→ **Your task**
Below are the records; give again exactly the line with "wordR n 0 0]", the line with "[longWord 0x42 g", and each line that lies between them, and nothing besides.

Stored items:

※ ※ ※

/-! ### The encoder -/

/-- The words of an instruction (R48 to R58, R61); an event has none. -/
def encode : Instr → List W32
  | .nop => [shortWord 0x00 0 0 0]
  | .mov d a => [shortWord 0x01 d a 0]
  | .add d a b => [shortWord 0x02 d a b]
  | .sub d a b => [shortWord 0x03 d a b]
  | .mul d a b => [shortWord 0x04 d a b]
  | .min d a b => [shortWord 0x05 d a b]
  | .max d a b => [shortWord 0x06 d a b]
  | .neg d a => [shortWord 0x07 d a 0]
  | .iadd d a b => [shortWord 0x08 d a b]
  | .isub d a b => [shortWord 0x09 d a b]
  | .and d a b => [shortWord 0x0A d a b]
  | .or d a b => [shortWord 0x0B d a b]
  | .xor d a b => [shortWord 0x0C d a b]
  | .shl d a b => [shortWord 0x0D d a b]
  | .shr d a b => [shortWord 0x0E d a b]
  | .sar d a b => [shortWord 0x0F d a b]
  | .movi d imm => [shortWord 0x10 d (imm.extractLsb' 8 8) (imm.extractLsb' 0 8)]
  | .addi d a imm => [shortWord 0x11 d a imm]
  | .tagof d a => [shortWord 0x12 d a 0]
  | .laneid d => [shortWord 0x13 d 0 0]
  | .join => [shortWord 0x14 0 0 0]
  | .yield => [shortWord 0x15 0 0 0]
  | .exit => [shortWord 0x16 0 0 0]
  | .bar n => [shortWord 0x17 n 0 0]
  | .serb => [shortWord 0x18 0 0 0]
  | .sere => [shortWord 0x19 0 0 0]
  | .ret a => [shortWord 0x1A 0 a 0]
  | .retl a => [shortWord 0x1B 0 a 0]
  | .txend => [shortWord 0x1C 0 0 0]
  | .shflx d a m => [shortWord 0x1D d a m]
  | .not d a => [shortWord 0x1E d a 0]
  | .abs d a => [shortWord 0x1F d a 0]
  | .iadd32 d a b => [shortWord 0x30 d a b]
  | .isub32 d a b => [shortWord 0x31 d a b]
  | .imul32 d a b => [shortWord 0x32 d a b]
  | .movt d a => [shortWord 0x33 d a 0]
  | .syncw => [shortWord 0x34 0 0 0]
  | .ballot32 d a => [shortWord 0x35 d a 0]
  | .shfl32 d a b => [shortWord 0x36 d a b]
  | .tageq d a b => [shortWord 0x37 d a b]
  | .movk g k d imm => [longWord 0x00 g k.code d 0, imm]
  | .movh g k d imm => [longWord 0x01 g k.code d 0, imm]
  | .retag g d a t => [longWord 0x02 g 0 d a, wordR t.code 0 0]
  | .chktag g a t m => [longWord 0x03 g 0 0 a, wordR t.code m 0]
  | .testtag g d a t m => [longWord 0x04 g 0 d a, wordR t.code m 0]
  | .sel g d a b c => [longWord 0x05 g 0 d a, wordR b c 0]
  | .fma g d a b c => [longWord 0x06 g 0 d a, wordR b c 0]
  | .div g d a b => [longWord 0x07 g 0 d a, wordR b 0 0]
  | .rem g d a b => [longWord 0x08 g 0 d a, wordR b 0 0]
  | .cmp g cc d a b => [longWord 0x09 g 0 d a, wordR b 0 cc.code]
  | .eqv g d a b => [longWord 0x0A g 0 d a, wordR b 0 0]
  | .cvt g d a t => [longWord 0x0B g 0 d a, wordR t.code 0 0]
  | .hashv g d a => [longWord 0x0C g 0 d a, wordR 0 0 0]
  | .imul g d a b => [longWord 0x20 g 0 d a, wordR b 0 0]
  | .imulh g sg d a b => [longWord 0x21 g sg.code d a, wordR b 0 0]
  | .imad g d a b c => [longWord 0x22 g 0 d a, wordR b c 0]
  | .idiv g sg d a b => [longWord 0x23 g sg.code d a, wordR b 0 0]
  | .irem g sg d a b => [longWord 0x24 g sg.code d a, wordR b 0 0]
  | .imin g sg d a b => [longWord 0x25 g sg.code d a, wordR b 0 0]
  | .imax g sg d a b => [longWord 0x26 g sg.code d a, wordR b 0 0]
  | .icmp g sg cc d a b => [longWord 0x27 g sg.code d a, wordR b 0 cc.code]
  | .iaddi g d a imm => [longWord 0x28 g 0 d a, imm]
  | .andi g d a imm => [longWord 0x29 g 0 d a, imm]
  | .ori g d a imm => [longWord 0x2A g 0 d a, imm]
  | .xori g d a imm => [longWord 0x2B g 0 d a, imm]
  | .shi g k d a n => [longWord 0x2C g k.code d a, wordR n 0 0]
  | .rot g k d a b => [longWord 0x2D g k.code d a, wordR b 0 0]
  | .popc g d a => [longWord 0x2E g 0 d a, wordR 0 0 0]
  | .clz g d a => [longWord 0x2F g 0 d a, wordR 0 0 0]
  | .bfx g sx d a pos len => [longWord 0x30 g (subBit sx) d a, wordR pos len 0]
  | .bfi g d a pos len => [longWord 0x31 g 0 d a, wordR pos len 0]
  | .lea g d a b sh => [longWord 0x32 g 0 d a, wordR b 0 ((0 : BitVec 5) ++ sh)]
  | .iaddc g d a b c => [longWord 0x33 g 0 d a, wordR b c 0]
  | .brev g d a => [longWord 0x34 g 0 d a, wordR 0 0 0]
  | .isat g w u d a => [longWord 0x35 g w.code d a, wordR 0 0 (modBit u)]
  | .fadd g f d a b => [longWord 0x40 g f.code d a, wordR b 0 0]
  | .fsub g f d a b => [longWord 0x41 g f.code d a, wordR b 0 0]
  | .fmul g f d a b => [longWord 0x42 g f.code d a, wordR b 0 0]
  | .ffma g f d a b c => [longWord 0x43 g f.code d a, wordR b c 0]
  | .fdiv g f d a b => [longWord 0x44 g f.code d a, wordR b 0 0]
  | .fsqrt g f d a => [longWord 0x45 g f.code d a, wordR 0 0 0]
  | .frcp g f d a => [longWord 0x46 g f.code d a, wordR 0 0 0]
  | .frsq g f d a => [longWord 0x47 g f.code d a, wordR 0 0 0]
  | .fmin g f d a b => [longWord 0x48 g f.code d a, wordR b 0 0]
  | .fmax g f d a b => [longWord 0x49 g f.code d a, wordR b 0 0]
  | .fcmp g f cc d a b => [longWord 0x4A g f.code d a, wordR b 0 cc.code]
  | .fclass g f d a => [longWord 0x4B g f.code d a, wordR 0 0 0]
  | .fexp2 g f d a => [longWord 0x4C g f.code d a, wordR 0 0 0]
  | .flog2 g f d a => [longWord 0x4D g f.code d a, wordR 0 0 0]
  | .fsin g f d a => [longWord 0x4E g f.code d a, wordR 0 0 0]
  | .fcos g f d a => [longWord 0x4F g f.code d a, wordR 0 0 0]
  | .fcvt g f src d a => [longWord 0x50 g f.code d a, wordR 0 0 src.code]
  | .i2f g f u d a => [longWord 0x51 g f.code d a, wordR 0 0 (modBit u)]
  | .f2i g f u d a => [longWord 0x52 g f.code d a, wordR 0 0 (modBit u)]
  | .frnd g f m d a => [longWord 0x53 g f.code d a, wordR 0 0 m.code]
  | .padd g k d a b => [longWord 0x54 g k.code d a, wordR b 0 0]
  | .pmul g k d a b => [longWord 0x55 g k.code d a, wordR b 0 0]
  | .pfma g k d a b c => [longWord 0x56 g k.code d a, wordR b c 0]
  | .pdot g bf d a b c => [longWord 0x57 g (dotSub bf) d a, wordR b c 0]
  | .pmax g k d a b => [longWord 0x58 g k.code d a, wordR b 0 0]
  | .pcvt g src dst d a => [longWord 0x59 g 0 d a, wordR 0 0 (dst.code ++ src.code)]
  | .qpack g k d a => [longWord 0x5A g k.code d a, wordR 0 0 0]
  | .qunpk g k d a => [longWord 0x5B g k.code d a, wordR 0 0 0]
  | .shfl g k imm d a b => [longWord 0x60 g k.code d a, wordR b 0 (modBit imm)]
  | .vote g k d a => [longWord 0x61 g k.code d a, wordR 0 0 0]
  | .rdx g op d a => [longWord 0x62 g 0 d a, wordR 0 0 op.code]
  | .scan g op excl d a => [longWord 0x63 g (subBit excl) d a, wordR 0 0 op.code]
  | .segrdx g op d a c => [longWord 0x64 g 0 d a, wordR 0 c op.code]
  | .matchv g d a => [longWord 0x65 g 0 d a, wordR 0 0 0]
  | .bcast g d a lane => [longWord 0x66 g 0 d a, wordR lane 0 0]
  | .smov g d a => [longWord 0x67 g 0 d a, wordR 0 0 0]
  | .smovFromLane g d a lane => [longWord 0x67 g 1 d a, wordR lane 0 0]
  | .smovToLanes g d a => [longWord 0x67 g 2 d a, wordR 0 0 0]
  | .salu g op d a b => [longWord 0x68 g 0 d a, wordR b 0 op.code]
  | .scmp g sg cc d a b => [longWord 0x69 g sg.code d a, wordR b 0 cc.code]
  | .brd g toV d a => [longWord 0x6A g (subBit toV) d a, wordR 0 0 0]
  | .bwr g d a => [longWord 0x6B g 0 d a, wordR 0 0 0]
  | .lanesel g d a => [longWord 0x6C g 0 d a, wordR 0 0 0]
  | .ld g ty d base imm => [longWord 0x70 g ty.codes.1 d base.reg, wordM (base.field ty.codes.2) imm]
  | .st g ty d base imm => [longWord 0x71 g ty.codes.1 d base.reg, wordM (base.field ty.codes.2) imm]
  | .ldinv g ty d base imm => [longWord 0x72 g ty.codes.1 d base.reg, wordM (base.field ty.codes.2) imm]
  | .lds g ty d base imm => [longWord 0x73 g ty.codes.1 d base.reg, wordM (base.field ty.codes.2) imm]
  | .sts g ty d base imm => [longWord 0x74 g ty.codes.1 d base.reg, wordM (base.field ty.codes.2) imm]
  | .ldref g d base imm => [longWord 0x75 g 3 d base.reg, wordM (base.field 0) imm]
  | .ldf g d a idx => [longWord 0x76 g 3 d a, wordM 0 idx]
  | .stf g d a idx => [longWord 0x77 g 3 d a, wordM 0 idx]
  | .hdrld g d a => [longWord 0x78 g 3 d a, wordM 0 0]
  | .nalloc g d a b => [longWord 0x79 g 0 d a, wordR b 0 0]
  | .nset g a b => [longWord 0x7A g 0 0 a, wordR b 0 0]
  | .atom g op sz a b imm => [longWord 0x7B g sz.code op.code a, wordM b imm]
  | .cas g sz d a b imm => [longWord 0x7C g sz.code d a, wordM b imm]
  | .fence g pred succ scope => [longWord 0x7D g 0 0 0, (0 : BitVec 21) ++ scope ++ succ ++ pred]
  | .waitc g ld st cp tile => [longWord 0x7E g 0 0 0, tile ++ cp ++ st ++ ld]
  | .waitp g a path => [longWord 0x7F g 0 0 a, wordR path 0 0]
  | .pref g l2 base imm => [longWord 0x80 g 0 0 base.reg, wordM (base.field ((0 : BitVec 6) ++ (if l2 then (1 : BitVec 1) else 0))) imm]
  | .cctl g op base imm => [longWord 0x81 g 0 0 base.reg, wordM (base.field op.code) imm]
  | .txbegin g d off => [longWord 0x82 g 0 d 0, off]
  | .txabort g code => [longWord 0x83 g 0 0 0, wordM code 0]
  | .txstat g d => [longWord 0x84 g 0 d 0, wordR 0 0 0]
  | .ldx g ty d a b sh => [longWord 0x85 g ty.codes.1 d a, wordR b ((0 : BitVec 1) ++ ty.codes.2) ((0 : BitVec 5) ++ sh)]
  | .acpy g dir d a b c => [longWord 0x90 g dir.code d a, wordR b c 0]
  | .amcast g d a b c => [longWord 0x91 g 0 d a, wordR b c 0]
  | .agath g esz d a b c => [longWord 0x92 g 0 d a, wordR b c ((0 : BitVec 6) ++ esz)]
  | .ascat g esz d a b c => [longWord 0x93 g 0 d a, wordR b c ((0 : BitVec 6) ++ esz)]
  | .hcpy g dir d a b c => [longWord 0x94 g dir.code d a, wordR b c 0]
  | .acoll g dom op ty d a b c => [longWord 0x95 g (subBit dom) d a, wordR b c ((0 : BitVec 2) ++ ty.code ++ op.code)]
  | .tlbind g d a => [longWord 0x96 g 0 d a, wordR 0 0 0]
  | .tlwait g d a => [longWord 0x97 g 0 d a, wordR 0 0 0]
  | .tlread g d a => [longWord 0x98 g 0 d a, wordR 0 0 0]
  | .tlsig g d a => [longWord 0x99 g 0 d a, wordR 0 0 0]
  | .acancel g d a => [longWord 0x9A g 0 d a, wordR 0 0 0]
  | .sxpd g f d a b c => [longWord 0xA0 g 0 d a, wordR b c f.codeScreed]
  | .spack g f d a b c => [longWord 0xA1 g 0 d a, wordR b c f.codeScreed]
  | .tdesc g k rot d a b => [longWord 0xA2 g 0 d a, wordR b 0 ((0 : BitVec 2) ++ k.code ++ rot)]
  | .talloc g d => [longWord 0xA3 g 0 d 0, wordR 0 0 0]
  | .tfree g a => [longWord 0xA4 g 0 0 a, wordR 0 0 0]
  | .mmaz g ad bd d a b => [longWord 0xA5 g ((if bd then (1 : BitVec 1) else 0) ++ (if ad then (1 : BitVec 1) else 0)) d a, wordR b 0 0]
  | .mma g ad bd d a b => [longWord 0xA6 g ((if bd then (1 : BitVec 1) else 0) ++ (if ad then (1 : BitVec 1) else 0)) d a, wordR b 0 0]
  | .mmag g ad bd d a b => [longWord 0xA7 g ((if bd then (1 : BitVec 1) else 0) ++ (if ad then (1 : BitVec 1) else 0)) d a, wordR b 0 0]
  | .gangset g a => [longWord 0xA8 g 0 0 a, wordR 0 0 0]
  | .drain g f mem d a => [longWord 0xA9 g 0 d a, wordR 0 0 ((0 : BitVec 4) ++ (if mem then (1 : BitVec 1) else 0) ++ f.codeDrain)]
  | .drainT g f mem d a b => [longWord 0xA9 g 1 d a, wordR b 0 ((0 : BitVec 4) ++ (if mem then (1 : BitVec 1) else 0) ++ f.codeDrain)]
  | .drainAdd g f mem d a => [longWord 0xA9 g 2 d a, wordR 0 0 ((0 : BitVec 4) ++ (if mem then (1 : BitVec 1) else 0) ++ f.codeDrain)]
  | .accld g d a => [longWord 0xAA g 0 d a, wordR 0 0 0]
  | .accrd g d a blk => [longWord 0xAB g 0 d a, wordR blk 0 0]
  | .bra g off => [longWord 0xB0 g 0 0 0, off]
  | .brx g a => [longWord 0xB1 g 0 0 a, wordR 0 0 0]
  | .call g d off => [longWord 0xB2 g 0 d 0, off]
  | .callx g d a => [longWord 0xB3 g 0 d a, wordR 0 0 0]
  | .interval g d m => [longWord 0xB4 g 0 d 0, m]
  | .splitw g w d => [longWord 0xB5 g w.code d 0, wordR 0 0 0]
  | .fusew g w d => [longWord 0xB6 g w.code d 0, wordR 0 0 0]
  | .width g d => [longWord 0xB7 g 0 d 0, wordR 0 0 0]
  | .legacyEnter g => [longWord 0xB8 g 0 0 0, wordR 0 0 0]
  | .legacyLeave g => [longWord 0xB8 g 1 0 0, wordR 0 0 0]
  | .barc g n a => [longWord 0xB9 g 0 n a, wordR 0 0 0]
  | .spawn g uni d a b => [longWord 0xBA g (subBit uni) d a, wordR b 0 0]
  | .launchp g d a b c => [longWord 0xBB g 0 d a, wordR b c 0]
  | .shape g a b => [longWord 0xBC g 0 0 a, wordR b 0 0]
  | .specq g d => [longWord 0xBD g 0 d 0, wordR 0 0 0]
  | .trap g code => [longWord 0xBE g 0 0 0, code]
  | .bru g off => [longWord 0xBF g 0 0 0, off]
  | .sysrd g d num => [longWord 0xD0 g 0 d 0, (0 : BitVec 20) ++ num]
  | .syswr g a num => [longWord 0xD1 g 0 0 a, (0 : BitVec 20) ++ num]
  | .time g d => [longWord 0xD2 g 0 d 0, wordR 0 0 0]
  | .clock g d => [longWord 0xD3 g 0 d 0, wordR 0 0 0]
  | .icinv g a => [longWord 0xD4 g 0 0 a, wordR 0 0 0]
  | .icinvAll g => [longWord 0xD4 g 1 0 0, wordR 0 0 0]
  | .vqpush g a b => [longWord 0xD5 g 0 0 a, wordR b 0 0]
  | .rett g => [longWord 0xD6 g 0 0 0, wordR 0 0 0]
  | .hcall g n => [longWord 0xD7 g 0 0 0, n]
  | .perf g d n => [longWord 0xD8 g 0 d 0, wordM n 0]
  | .fmad g d a b c => [longWord 0xE0 g 0 d a, wordR b c 0]
  | .mma16 g d a b => [longWord 0xE1 g 0 d a, wordR b 0 0]
  | .mma32 g d a b => [longWord 0xE2 g 0 d a, wordR b 0 0]
  | .xpand g d a => [longWord 0xE3 g 0 d a, wordR 0 0 0]
  | .allocw g d a b => [longWord 0xE4 g 0 d a, wordR b 0 0]
  | .ldbar g d base imm => [longWord 0xE5 g 0 d base.reg, wordM (base.field 0) imm]
  | .gcmark g a => [longWord 0xE6 g 0 0 a, wordR 0 0 0]
  | .fenceg g => [longWord 0xE7 g 0 0 0, 0]
  | .fences g => [longWord 0xE8 g 0 0 0, 0]
  | .spawn1 g d a b => [longWord 0xE9 g 0 d a, wordR b 0 0]
  | .waitall g => [longWord 0xEA g 0 0 0, 0]
  | .cvtq8 g d a => [longWord 0xEB g 0 d a, wordR 0 0 0]
  | .sqrt64 g d a => [longWord 0xEC g 0 d a, wordR 0 0 0]
  | .ldg32 g d base imm => [longWord 0xED g 0 d base.reg, wordM (base.field 0) imm]
  | .stg32 g d base imm => [longWord 0xEE g 0 d base.reg, wordM (base.field 0) imm]
  | .bcastw g d a => [longWord 0xEF g 0 d a, wordR 0 0 0]
  | .fusewTimeout _ => []
  | .splitTurnExpiry _ => []
  | .warpDue _ => []
  | .taskPlace _ => []
  | .taskEnd _ => []
  | .loadComplete _ _ => []
  | .storePerformed _ => []
  | .atomicComplete _ => []
  | .engineCommandStart _ _ => []
  | .engineCommandComplete _ _ _ => []
  | .engineCommandFail _ _ _ _ => []
  | .tileOpAccept _ => []
  | .tileOpComplete _ => []
  | .trowelUpdate _ => []
  | .launchResolutionComplete _ => []
  | .launchComplete _ => []
  | .doorbell _ _ => []
  | .s1inv _ => []
  | .queueEntryAccept _ _ => []
  | .queueMap _ _ => []
  | .packetSend _ => []
  | .packetAdmit _ => []
  | .rateRecovery => []
  | .hbmRequestServe _ => []
  | .allotWrite _ _ => []
  | .castlingGo _ => []
  | .castlingSweepComplete _ => []
  | .castlingCgraceExpiry _ => []
  | .castlingScrub _ => []
  | .castlingCommit _ => []
  | .vfEnable _ => []
  | .saveAreaProbe _ => []
  | .cmdStopSave _ => []
  | .cmdRestore _ => []
  | .cmdKill _ => []
  | .cmdContinue _ => []
  | .sliceExpiry _ => []
  | .graceExpiry _ => []
  | .killExpiry _ => []
  | .saveComplete _ => []
  | .restoreComplete _ => []
  | .s2Invalidate _ => []
  | .s2InvalidateComplete _ => []
  | .hvActionRetry _ _ => []
  | .hvActionConvert _ _ => []
  | .hvActionHcall _ _ => []
  | .eventRingPost => []
  | .hostWindowAccess _ _ _ => []
  | .fabricMemoryAccess _ _ _ _ => []
  | .fabricLaunchPacket _ _ _ _ => []
  | .vfFlr _ => []
  | .deviceReset => []
  | .firmwareImageLoad _ => []
  | .attestDeviceReport => []
  | .attestVfReport _ => []
  | .uncorrectableError _ => []
  | .correctedError => []
  | .patrolScrub => []
  | .blockWake _ => []
  | .frequencyChange _ _ => []
  | .swienekTranslate _ _ => []
  | .registerWrite _ _ _ _ => []
  | .encodingNotInstruction => []
  | .unitFetchFault _ _ => []
  | .cleanLineRefetch _ _ => []
  | .blockGating _ => []
  | .workingSetStaged _ => []
  | .fabricCollectiveTraffic _ => []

※ ※ ※

→ **Your solution**
  | .shi g k d a n => [longWord 0x2C g k.code d a, wordR n 0 0]
  | .rot g k d a b => [longWord 0x2D g k.code d a, wordR b 0 0]
  | .popc g d a => [longWord 0x2E g 0 d a, wordR 0 0 0]
  | .clz g d a => [longWord 0x2F g 0 d a, wordR 0 0 0]
  | .bfx g sx d a pos len => [longWord 0x30 g (subBit sx) d a, wordR pos len 0]
  | .bfi g d a pos len => [longWord 0x31 g 0 d a, wordR pos len 0]
  | .lea g d a b sh => [longWord 0x32 g 0 d a, wordR b 0 ((0 : BitVec 5) ++ sh)]
  | .iaddc g d a b c => [longWord 0x33 g 0 d a, wordR b c 0]
  | .brev g d a => [longWord 0x34 g 0 d a, wordR 0 0 0]
  | .isat g w u d a => [longWord 0x35 g w.code d a, wordR 0 0 (modBit u)]
  | .fadd g f d a b => [longWord 0x40 g f.code d a, wordR b 0 0]
  | .fsub g f d a b => [longWord 0x41 g f.code d a, wordR b 0 0]
  | .fmul g f d a b => [longWord 0x42 g f.code d a, wordR b 0 0]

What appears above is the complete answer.